I'm sorry for you, but if you just cared to read the second line of the opening post (I'm not talking about the entire post, just reach the second sentence of the first post of this thread) you would have avoided making a fool of yourself.

Here's it for you:

How can you do this kind of mistake? Do you pay attention to what you are answering?

Yeah.
Cheers.

P.S. - I want to add that English is not my main language, but proof that I can express myself in an understandable way and in a somewhat corrct form is that the other posters understood without problem what I meant.

I dunno, maybe someone rerolled a pvp char that looks like one of their RP chars.

QFT
Also, what about a limit? like, you can "Lock" only a few of your characters, like 2-3.

And the amount of work this feature needs isn't NEARLY as big as other things Anet released, and this is much more important.

/signed

/signed

Sometimes s**t happens you know?

From the OP:

LOOOOOOOOL!
Awesome Epic Failure.

Before telling people that they are on crack, you might want to check the following skill:

Reading. (Skill - Unlinked). Activation 0 - cost 0 - Recharge 0.
Upon activation this skill allows you to understand written text.
This skill once acquired and activated can be kept up undefinitely.

Acquisition: Can be bought at skill trainers in a place named "school", or can be obtained as a quest reward by filling up all the entries in the "Learn the alphabet" book.

---------------------------------------------------------

Passing to more serious people (---> people that reads before posting)
Cool! Congrats! That's a neat addition to the original idea.
Maybe make "you can lock X-1 characters", where X is the number of slots in your account.
As many people have just 1 pvp char they reroll from time to time then it is useful against vandalism.

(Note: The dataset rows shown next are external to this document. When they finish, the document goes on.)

-- ==== Sys2Proof/WellFormed.lean ====
section
/-! DEFINITION. Which instructions are well formed: the operand ranges the encodings impose. -/

namespace Sys2Proof

/-- A command word that matches one of the three patterns of R93 under its mask; every other word is
reserved (R92, R95). -/
def wellFormedCommand (w : Word) : Bool :=
  w == 0#64 || w == 1#64 || (w &&& 0xFFFFFFFF0000000F#64) == 2#64

/-- A transaction the access check refuses: not 8 bytes, misaligned, or at a reserved or unmapped
offset (R65, R79, R270). -/
def illegalAccess (offset : BitVec 24) (lanesOff : BitVec 8) : Bool :=
  lanesOff != 0#8 || offset.toNat % 8 != 0
    || (decide (0x080 ≤ offset.toNat) && decide (offset.toNat < Config.frameBase))
    || decide (Config.frameEnd ≤ offset.toNat)

/-- The operand checks of each instruction. A frame index lies in frame memory (R63, R282, R283);
BUS.ILLEGAL is a transaction the access check refuses (R270), and a read of that kind carries no data
(R91); a reserved command is not well formed (R95). Every other operand fills its field. -/
def wellFormed : Instr → Bool
  | .rdId => true
  | .wrId _ => true
  | .rdStatus => true
  | .wrStatus _ => true
  | .rdCmd => true
  | .wrCmd _ => true
  | .rdSampleRate => true
  | .wrSampleRate _ => true
  | .rdCapacity => true
  | .wrCapacity _ => true
  | .rdCursor => true
  | .wrCursor _ => true
  | .rdPhase => true
  | .wrPhase _ => true
  | .rdDelaySecs => true
  | .wrDelaySecs _ => true
  | .rdFeedback => true
  | .wrFeedback _ => true
  | .rdWetmix => true
  | .wrWetmix _ => true
  | .rdAmount => true
  | .wrAmount _ => true
  | .rdRate => true
  | .wrRate _ => true
  | .rdInterpMode => true
  | .wrInterpMode _ => true
  | .rdSeq => true
  | .wrSeq _ => true
  | .rdDbgIndex => true
  | .wrDbgIndex _ => true
  | .rdDbgData => true
  | .wrDbgData _ => true
  | .rdFrame i => decide (i < Config.frameMemWords)
  | .wrFrame i _ => decide (i < Config.frameMemWords)
  | .busIllegal write offset lanesOff data => illegalAccess offset lanesOff && (write || data == 0#64)
  | .cmdNop => true
  | .cmdPrepare => true
  | .cmdProcess _ _ => true
  | .cmdReserved w => !wellFormedCommand w
  | .seqIdle => true
  | .seqStart => true
  | .seqFdlRead => true
  | .seqDownmix => true
  | .seqUpmix => true
  | .seqWriteback => true
  | .seqCursorAdv => true
  | .seqOscAdv => true

end Sys2Proof
end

BTW COOL! Gayle Gray considered this idea. She proved me wrong (I didn't know Anet watched the threads in Sardelac!!!)
You guys at Anet are awesome!
Anyway... cool!

The only people i can see having a use for this is people who'd share their username and password with 'close' friends, and don't want em to do anything stupid while they're looking around the account.

Is what you really want a "guest" option into your account where the guest isn't granted permissions for things such as character deletion?